Smallpox is a virus diseases which is highly contagious, disfiguring and often fatal. Fortunately following worldwide immunization campaigns this naturally-occurring disease has been eradicated. However, there are laboratories which stockpile the virus for research purpose, as it is sometimes feared to be used as a biological weapon. There is no treatment available for smallpox virus but vaccines can prevent it. The risks associated with vaccination is major so routine vaccination is not recommended and not usually necessary as the naturally-occurring disease has been eradicated.

The disease causes characteristic raised fluid-filled skin rashes which may complicate into scars, blindness, deformed limbs and the disease is fatal in nearly 30 to 35% of cases. Smallpox used to be one of the most deadly diseases known to mankind. WHO estimated that as recently as in 1967 it killed about 2 million people worldwide. It is no longer as much a concern these days but with the risk of bioterrorism, it should not be forgotten as a possible health threat.


It takes usually 12 days after contracting the infection and manifestation of the first symptom. The common symptoms are divided into phases :

  • Prodromal or preeruptive stage :
    – Fever reaching about 101◦F
    – Muscle ache and entire body ache
    – Headache
    – Tiredness
    – Nausea and vomiting
  • Papular phase :
    – Rashes of smallpox usually appear by 12 to 15 days on the mouth, tongue and palate, and when these lesions rupture they release large amount of virus in the saliva.
    – Skin rashes appear within 24 to 48 hours after the mucosal rashes. Most commonly the rash first appear on the forehead then spread to other body parts like the trunk and the extremities. The rashes appear for about next 24 to 36 hours after which no new rash appears. The skin rashes of small pox is usually of four types ordinary – modified, malignant and hemorrhagic of which the last two forms are highly fatal.
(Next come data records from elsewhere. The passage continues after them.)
-- ==== Sys2Proof/Machine/Ops.lean ====
section
/-! DEFINITION. The named operations every meaning is built from: the history, a port's stage, a response, a refusal
(60_exceptions R255), TAKING A FAULT (R252; there is no return from one, R253), the common checks of a request (R251
items 1 and 3 to 5), slot space (R69), and the six questions to the wire side (R258 to R262). -/

namespace Sys2Proof.Machine

/-- What a meaning answers. -/
abbrev Result := Host.Outcome State Fault Refusal

/-- Run `k` on the next state, if there is one. -/
def andThen (r : Result) (k : State → Result) : Result :=
  match r with
  | .next s => k s
  | .fault f => .fault f
  | .refused x => .refused x

/-! ## History and ports -/

/-- Record an event (R45, R46). -/
def State.log (s : State) (e : Event) : State := { s with history := e :: s.history }

/-- The port of an agent (R99). -/
def State.port (s : State) (who : Agent) : Port :=
  match who with
  | .p => s.portP
  | .c => s.portC
  | .a => s.portA

/-- Replace the port of an agent. -/
def State.setPort (s : State) (who : Agent) (p : Port) : State :=
  match who with
  | .p => { s with portP := p }
  | .c => { s with portC := p }
  | .a => { s with portA := p }

/-- Move an agent to a stage of its operation. -/
def State.setStage (s : State) (who : Agent) (st : Stage) : State :=
  s.setPort who { s.port who with stage := st }

/-! ## How an operation ends (R10) -/

/-- `return v` (R9): the response is driven on the issuer's port and the operation ends. -/
def State.respond (s : State) (who : Agent) (r : Response) : State :=
  (s.log (.response who r)).setStage who .idle

/-- R252: taking a fault. FAULT keeps the first code, LSTATE becomes HALTED, nothing else of CANCF is written; the
operation ends without a response. -/
def State.takeFault (s : State) (who : Agent) (c : FaultCode) : State :=
  ({ s with
      fault := if s.fault = 0 then faultCode c else s.fault
      lstate := .halted }.log (.fault who c)).setStage who .idle

/-- R255: a refused request or question gets no response and changes no state of CANCF; the mark is set (logs 1, 11). -/
def State.markRefused (s : State) (who : Agent) : State :=
  ({ s with refusedMet := true }.log (.refused who)).setStage who .idle

/-- End with a response. -/
def respond (who : Agent) (r : Response) (s : State) : Result := .next (s.respond who r)

/-- `raise` (R9, R252). -/
def raise (who : Agent) (c : FaultCode) (s : State) : Result := .next (s.takeFault who c)

/-- End with a refusal (R255). -/
def refuse (who : Agent) (s : State) : Result := .next (s.markRefused who)

/-! ## The common checks of a request (R251) -/

/-- A request for `i` on the port being served: it is recorded, refused in HALTED (item 1) and on a port that may not
issue it (item 3), and else goes on to `body`. -/
def request (i : Instr) (body : Agent → State → Result) (s : State) : Result :=
  let who := s.turn.agent
  let s' := s.log (.request who i)
  if s.lstate = .halted then refuse who s'
  else if mayIssue who i = true then body who s'
  else refuse who s'

/-- A request with a reserved code (R250, R251 items 1 and 2). -/
def illegalRequest (op : Byte) (s : State) : Result :=
  let who := s.turn.agent
  let s' := s.log (.illegal who op)
  if s.lstate = .halted then refuse who s' else raise who .illegalOp s'

/-- R228: the operations that need an initialised instance fault in UNINIT. -/
def needInit (who : Agent) (k : State → Result) (s : State) : Result :=
  if s.lstate = .uninit then raise who .notInitialized s else k s

/-- R199, R228: the operations that need READY fault elsewhere. -/
def needReady (who : Agent) (k : State → Result) (s : State) : Result :=
  if s.lstate = .ready then k s else raise who .notReady s

/-- R105, R251 item 5: the mailbox check. -/
def needMailbox (who : Agent) (mbox : Byte) (k : State → Result) (s : State) : Result :=
  match readMailbox mbox with
  | .valid => k s
  | .refused => refuse who s
  | .invalid => raise who .invalidMailbox s

/-! ## Slot space (R38, R69) -/

/-- The form of slot space: one slot per index below `n`, and no more. -/
def Memory.wf (n : Nat) (m : Memory) : Bool := m.length == n

/-- The slot a cursor names, for an access; outside the array there is nothing (R69; log 15). -/
def withSlot (i : Nat) (k : Slot → State → Result) (s : State) : Result :=
  match s.slots[i]? with
  | some slot => k slot s
  | none => .fault .slotOutside

/-- `SLOT[i] <- f` (R9). -/
def State.putFrame (s : State) (i : Nat) (f : InternalFrame) : State :=
  { s with slots := s.slots.modify i fun slot => { slot with frame := some f } }

/-- `SIZE[i] <- z` (R22). -/
def State.putSize (s : State) (i : Nat) (z : Byte) : State :=
  { s with slots := s.slots.modify i fun slot => { slot with size := some z } }

/-- What `SLOT[i]` holds: a frame, or `none` when nothing has written it or there is no such slot. -/
def State.frameAt (s : State) (i : Nat) : Option InternalFrame :=
  match s.slots[i]? with
  | some slot => slot.frame
  | none => none

/-- What `SIZE[i]` holds. -/
def State.sizeAt (s : State) (i : Nat) : Option Byte :=
  match s.slots[i]? with
  | some slot => slot.size
  | none => none

/-- The next position of a cursor, `(x + 1) mod N` (R23, R24, R165). -/
def State.bump (s : State) (x : Nat) : Nat := (x + 1) % s.params.n

/-! ## The wire side (R258 to R262) -/

/-- One answer: the first of those already given, else a free value at the draw counter (log 4). -/
def drawFrom {α : Type} (given : List α) (free : Nat → α) (k : Nat) : α × List α × Nat :=
  match given with
  | x :: rest => (x, rest, k)
  | [] => (free k, [], k + 1)

/-- R287: every question but `env.open` is refused while LINK = 0. -/
def whileLinked (who : Agent) (k : State → Result) (s : State) : Result :=
  if s.link = true then k s else refuse who s

/-- `env.open(cfg)` (R259): the environment is handed the name CFG holds (R32, R37). -/
def askOpen (k : OpenAnswer → State → Result) (s : State) : Result :=
  let d := drawFrom s.env.opens (Config.freeOpen s.cfg) s.draws
  k d.1 ({ s with env := { s.env with opens := d.2.1 }, draws := d.2.2 }.log (.opening s.cfg))

/-- `env.close()` (R260). -/
def askClose (who : Agent) (k : Ack → State → Result) (s : State) : Result :=
  whileLinked who (fun s =>
    let d := drawFrom s.env.closes Config.freeClose s.draws
    k d.1 { s with env := { s.env with closes := d.2.1 }, draws := d.2.2 }) s

/-- `env.poll_readable()` (R261): unless the poll itself fails, true exactly when WIRE_RX is not empty. -/
def askPollReadable (who : Agent) (k : PollAnswer → State → Result) (s : State) : Result :=
  whileLinked who (fun s =>
    let d := drawFrom s.env.pollReads Config.freePollReadable s.draws
    let answer : PollAnswer :=
      match d.1 with
      | .failed => .failed
      | .ok => if s.env.wireRx = [] then .no else .yes
    k answer { s with env := { s.env with pollReads := d.2.1 }, draws := d.2.2 }) s

/-- `env.poll_writable()` (R261). -/
def askPollWritable (who : Agent) (k : PollAnswer → State → Result) (s : State) : Result :=
  whileLinked who (fun s =>
    let d := drawFrom s.env.pollWrites Config.freePollWritable s.draws
    k d.1 { s with env := { s.env with pollWrites := d.2.1 }, draws := d.2.2 }) s

/-- The head of WIRE_RX is gone from it (R40). -/
def State.dropHead (s : State) (w : WireBytes) (rest : List WireBytes) (e : WireBytes → Event) : State :=
  { s with env := { s.env with wireRx := rest } }.log (e w)

/-- `env.read_frame()` (R262): the head of WIRE_RX, which is removed, or `none` for a failure. A failed read may have
lost the head (R244; log 9); with WIRE_RX empty there is no frame to give and the read fails (log 8). -/
def askRead (who : Agent) (k : Option WireBytes → State → Result) (s : State) : Result :=
  whileLinked who (fun s =>
    let d := drawFrom s.env.reads Config.freeRead s.draws
    let s := { s with env := { s.env with reads := d.2.1 }, draws := d.2.2 }
    match d.1, s.env.wireRx with
    | .ok, w :: rest => k (some w) (s.dropHead w rest .taken)
    | .failed true, w :: rest => k none (s.dropHead w rest .lost)
    | .failed false, _ :: _ => k none s
    | _, [] => k none s) s

/-- `env.write_frame(WB)` (R262): on `ok` the frame is the newest of WIRE_TX (R39). -/
def askWrite (who : Agent) (w : WireBytes) (k : Ack → State → Result) (s : State) : Result :=
  whileLinked who (fun s =>
    let d := drawFrom s.env.writes (Config.freeWrite w) s.draws
    let s := { s with env := { s.env with writes := d.2.1 }, draws := d.2.2 }
    match d.1 with
    | .ok => k .ok ({ s with env := { s.env with wireTx := s.env.wireTx ++ [w] } }.log (.sent w))
    | .failed => k .failed s) s

end Sys2Proof.Machine
end

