/-- R152: SLOT_WRITE where the ring is set up; the whole frame is stored in the claimed slot and nowhere else. -/
def Obligations.SlotWriteStoresFrame : Prop :=
  ∀ (s : State) (slot : Byte) (f : InternalFrame), s.turn.agent = .p → ringUsable s = true →
    (s.pclaim = false ∨ slot.toNat ≠ s.wr →
      exec (.slotWrite slot f) s =
        .next ((s.log (.request .p (.slotWrite slot f))).takeFault .p .slotWriteNotOwned)) ∧
      (∀ cell, s.pclaim = true → slot.toNat = s.wr → s.slots[s.wr]? = some cell →
        exec (.slotWrite slot f) s = .next { s with
          slots := s.slots.set s.wr { cell with frame := some f }
          portP := { s.portP with stage := .idle }
          history := .response .p .ok :: .request .p (.slotWrite slot f) :: s.history })

/-- R153: PUBLISH where the ring is set up, its checks in the order of its pseudocode. -/
def Obligations.PublishHandsOver : Prop :=
  ∀ (s : State) (slot size : Byte), s.turn.agent = .p → ringUsable s = true →
    (s.pclaim = false →
      exec (.publish slot size) s =
        .next ((s.log (.request .p (.publish slot size))).takeFault .p .publishNotClaimed)) ∧
      (s.pclaim = true → slot.toNat ≠ s.wr →
        exec (.publish slot size) s =
          .next ((s.log (.request .p (.publish slot size))).takeFault .p .publishWrongSlot)) ∧
      (s.pclaim = true → slot.toNat = s.wr → (size.toNat = 0 ∨ 13 < size.toNat) →
        exec (.publish slot size) s =
          .next ((s.log (.request .p (.publish slot size))).takeFault .p .publishBadSize)) ∧
      (∀ cell, s.pclaim = true → slot.toNat = s.wr → 1 ≤ size.toNat → size.toNat ≤ 13 →
          s.slots[s.wr]? = some cell →
        exec (.publish slot size) s = .next { s with
          slots := s.slots.set s.wr { cell with size := some size }
          count := s.count + 1
          wr := (s.wr + 1) % s.params.n
          pclaim := false
          portP := { s.portP with stage := .idle }
          history := .response .p .ok :: .wake :: .request .p (.publish slot size) :: s.history })

/-- R156: CLAIM_FULL where the ring is set up: the oldest full slot, or EMPTY for the immediate timeout, or a hold. -/
def Obligations.ClaimFullGivesReadSlot : Prop :=
  ∀ (s : State) (timeout : Word32), s.turn.agent = .c → ringUsable s = true →
    (s.cclaim = true →
      exec (.claimFull timeout) s =
        .next ((s.log (.request .c (.claimFull timeout))).takeFault .c .doubleClaimFull)) ∧
      (∀ cell, s.cclaim = false → 0 < s.count → s.slots[s.rd]? = some cell →
        exec (.claimFull timeout) s = .next { s with
          cclaim := true
          portC := { s.portC with stage := .idle }
          history := .response .c (.slotSize (BitVec.ofNat 8 s.rd) cell.size) ::
            .request .c (.claimFull timeout) :: s.history }) ∧
      (s.cclaim = false → s.count = 0 → timeout = 0 →
        exec (.claimFull timeout) s = .next { s with
          portC := { s.portC with stage := .idle }
          history := .response .c .empty :: .request .c (.claimFull timeout) :: s.history }) ∧
      (s.cclaim = false → s.count = 0 → timeout ≠ 0 →
        exec (.claimFull timeout) s = .next { s with
          cwait := true
          ctmo := timeout
          history := .hold :: .request .c (.claimFull timeout) :: s.history })

/-- R159: SLOT_READ where the ring is set up; nothing is written. -/
def Obligations.SlotReadReturnsFrame : Prop :=
  ∀ (s : State) (slot : Byte), s.turn.agent = .c → ringUsable s = true →
    (s.cclaim = false ∨ slot.toNat ≠ s.rd →
      exec (.slotRead slot) s =
        .next ((s.log (.request .c (.slotRead slot))).takeFault .c .slotReadNotOwned)) ∧
      (∀ cell, s.cclaim = true → slot.toNat = s.rd → s.slots[s.rd]? = some cell → cell.frame = none →
        exec (.slotRead slot) s =
          .next ((s.log (.request .c (.slotRead slot))).takeFault .c .unwrittenSlot)) ∧
      (∀ cell f, s.cclaim = true → slot.toNat = s.rd → s.slots[s.rd]? = some cell → cell.frame = some f →
        exec (.slotRead slot) s = .next { s with
          portC := { s.portC with stage := .idle }
          history := .response .c (.frame f) :: .request .c (.slotRead slot) :: s.history })

/-- R157: RELEASE where the ring is set up; the slot keeps its frame and its size. -/
def Obligations.ReleaseFreesSlot : Prop :=
  ∀ (s : State) (slot : Byte), s.turn.agent = .c → ringUsable s = true →
    (s.cclaim = false →
      exec (.release slot) s =
        .next ((s.log (.request .c (.release slot))).takeFault .c .releaseNotClaimed)) ∧
      (s.cclaim = true → slot.toNat ≠ s.rd →
        exec (.release slot) s =
          .next ((s.log (.request .c (.release slot))).takeFault .c .releaseWrongSlot)) ∧
      (s.cclaim = true → slot.toNat = s.rd →
        exec (.release slot) s = .next { s with
          count := s.count - 1
          rd := (s.rd + 1) % s.params.n
          cclaim := false
          portC := { s.portC with stage := .idle }
          history := .response .c .ok :: .request .c (.release slot) :: s.history })

/-- R158: the completion and the expiry of a held CLAIM_FULL as steps, and that neither does anything where it is not
enabled (log 13). -/
def Obligations.HeldClaimEnds : Prop :=
  ∀ (s : State) (rest : List Move),
    (s.schedule = .complete :: rest →
      (∀ cell, ringUsable s = true → s.cwait = true → 0 < s.count → s.cclaim = false → s.slots[s.rd]? = some cell →
        step s = .next { s with
          schedule := rest
          cwait := false
          cclaim := true
          portC := { s.portC with stage := .idle }
          history := .response .c (.slotSize (BitVec.ofNat 8 s.rd) cell.size) :: s.history }) ∧
        (ringUsable s = false ∨ s.cwait = false ∨ s.count = 0 ∨ s.cclaim = true →
          step s = .next { s with schedule := rest })) ∧
      (s.schedule = .expire :: rest →
        (ringUsable s = true → s.cwait = true → s.ctmo ≠ 0xFFFFFFFF →
          step s = .next { s with
            schedule := rest
            cwait := false
            portC := { s.portC with stage := .idle }
            history := .response .c .empty :: s.history }) ∧
          (ringUsable s = false ∨ s.cwait = false ∨ s.ctmo = 0xFFFFFFFF →
            step s = .next { s with schedule := rest }))

/-! ## The datapath (42_datapath) -/

/-- R190, R191, R262: an INTAKE with a frame waiting and room in the ring, in a turn long enough, moves one frame from
WIRE_RX into the ring, wakes, signals and reports activity; and its step 5 is one atomic step, which stores, publishes,
wakes and signals at once. -/
def Obligations.IntakeMovesOneFrame : Prop :=
  (∀ (s : State) (w : WireBytes) (rx : List WireBytes) (cell : Slot) (pollReads : List Ack) (reads : List ReadAnswer)
    (d₁ d₂ : Nat), s.turn.agent = .p → 6 ≤ s.turn.steps → s.lstate = .ready → s.link = true →
    s.env.wireRx = w :: rx →
    drawFrom s.env.pollReads Config.freePollReadable s.draws = (.ok, pollReads, d₁) →
    drawFrom s.env.reads Config.freeRead d₁ = (.ok, reads, d₂) →
    s.pclaim = false → s.count ≠ s.params.n → s.wr < 256 → s.slots[s.wr]? = some cell →
    exec .intake s = .next { s with
      slots := s.slots.set s.wr
        ⟨some (decodeFrame (deserialise s.params.wireByteOrder w)), some 13⟩
      count := s.count + 1
      wr := (s.wr + 1) % s.params.n
      env := { s.env with wireRx := rx, pollReads := pollReads, reads := reads }
      draws := d₂
      portP := { s.portP with stage := .idle }
      history := .response .p (.bool true) :: .rxEvent :: .wake :: .taken w :: .request .p .intake :: s.history }) ∧
    ∀ (s : State) (slot : Byte) (f : InternalFrame) (cell : Slot) (rest : List Move),
      s.schedule = .agent .p 0 :: rest → s.portP.stage = .intakeStore slot f → s.lstate ≠ .halted →
      s.pclaim = true → slot.toNat = s.wr → s.slots[s.wr]? = some cell →
      step s = .next { s with
        slots := s.slots.set s.wr ⟨some f, some 13⟩
        count := s.count + 1
        wr := (s.wr + 1) % s.params.n
        pclaim := false
        portP := { s.portP with stage := .intakeReport }
        turn := ⟨.p, 0⟩
        schedule := rest
        history := .rxEvent :: .wake :: s.history }

/-- R154, R190 corner case b: with the ring full the frame read is gone and stored nowhere; the report is the open
parameter's. -/
def Obligations.IntakeDropsWhenFull : Prop :=
  ∀ (s : State) (w : WireBytes) (rx : List WireBytes) (pollReads : List Ack) (reads : List ReadAnswer) (d₁ d₂ : Nat),
    s.turn.agent = .p → 6 ≤ s.turn.steps → s.lstate = .ready → s.link = true → s.env.wireRx = w :: rx →
    drawFrom s.env.pollReads Config.freePollReadable s.draws = (.ok, pollReads, d₁) →
    drawFrom s.env.reads Config.freeRead d₁ = (.ok, reads, d₂) →
    s.pclaim = false → s.count = s.params.n →
    exec .intake s = .next { s with
      env := { s.env with wireRx := rx, pollReads := pollReads, reads := reads }
      draws := d₂
      portP := { s.portP with stage := .idle }
      history := .response .p (.bool s.params.dropReportsActivity) :: .taken w :: .request .p .intake :: s.history }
Once the scabs resolve, the person is no longer contagious.

  1. Ordinary smallpox is the most common type of smallpox infecting about 90% patients. The rashes are more common on the face. Sometimes smaller blistering lesions may merge together forming larger lesion causing confluent small pox. People suffering from confluent lesions may remain ill even after disappearance of the lesions.
  2. Modified type of lesions are seen in person who were previously vaccinated.
  3. Malignant or flat variety of small pox lesions remain almost flushed with the skin, there is high fever and the lesions instead of clear fluid may contain blood.
  4. Hemorrhagic lesions usually occurred in adults and characterized by bleeding under the skin making it look black, even bleeding in the conjunctiva or inner organs like kidney or spleen and this kind of small pox is usually fatal.


Smallpox occurs due to infection with the variola virus. The disease is transmitted from one person to another through airborne particles but contact with body fluids and contact with regular items like beddings and clothes can also spread the virus. The disease occurs throughout the year although it is more common during winter and spring and can affect any age group. Naturally-occurring smallpox has been eradicated but people who work in the laboratories stocking the virus may be at risk.


There is no cure for smallpox apart from vaccination to prevent it. Proper fluid replacement along with nutritious diet would be helpful along with antibiotics for secondary infection.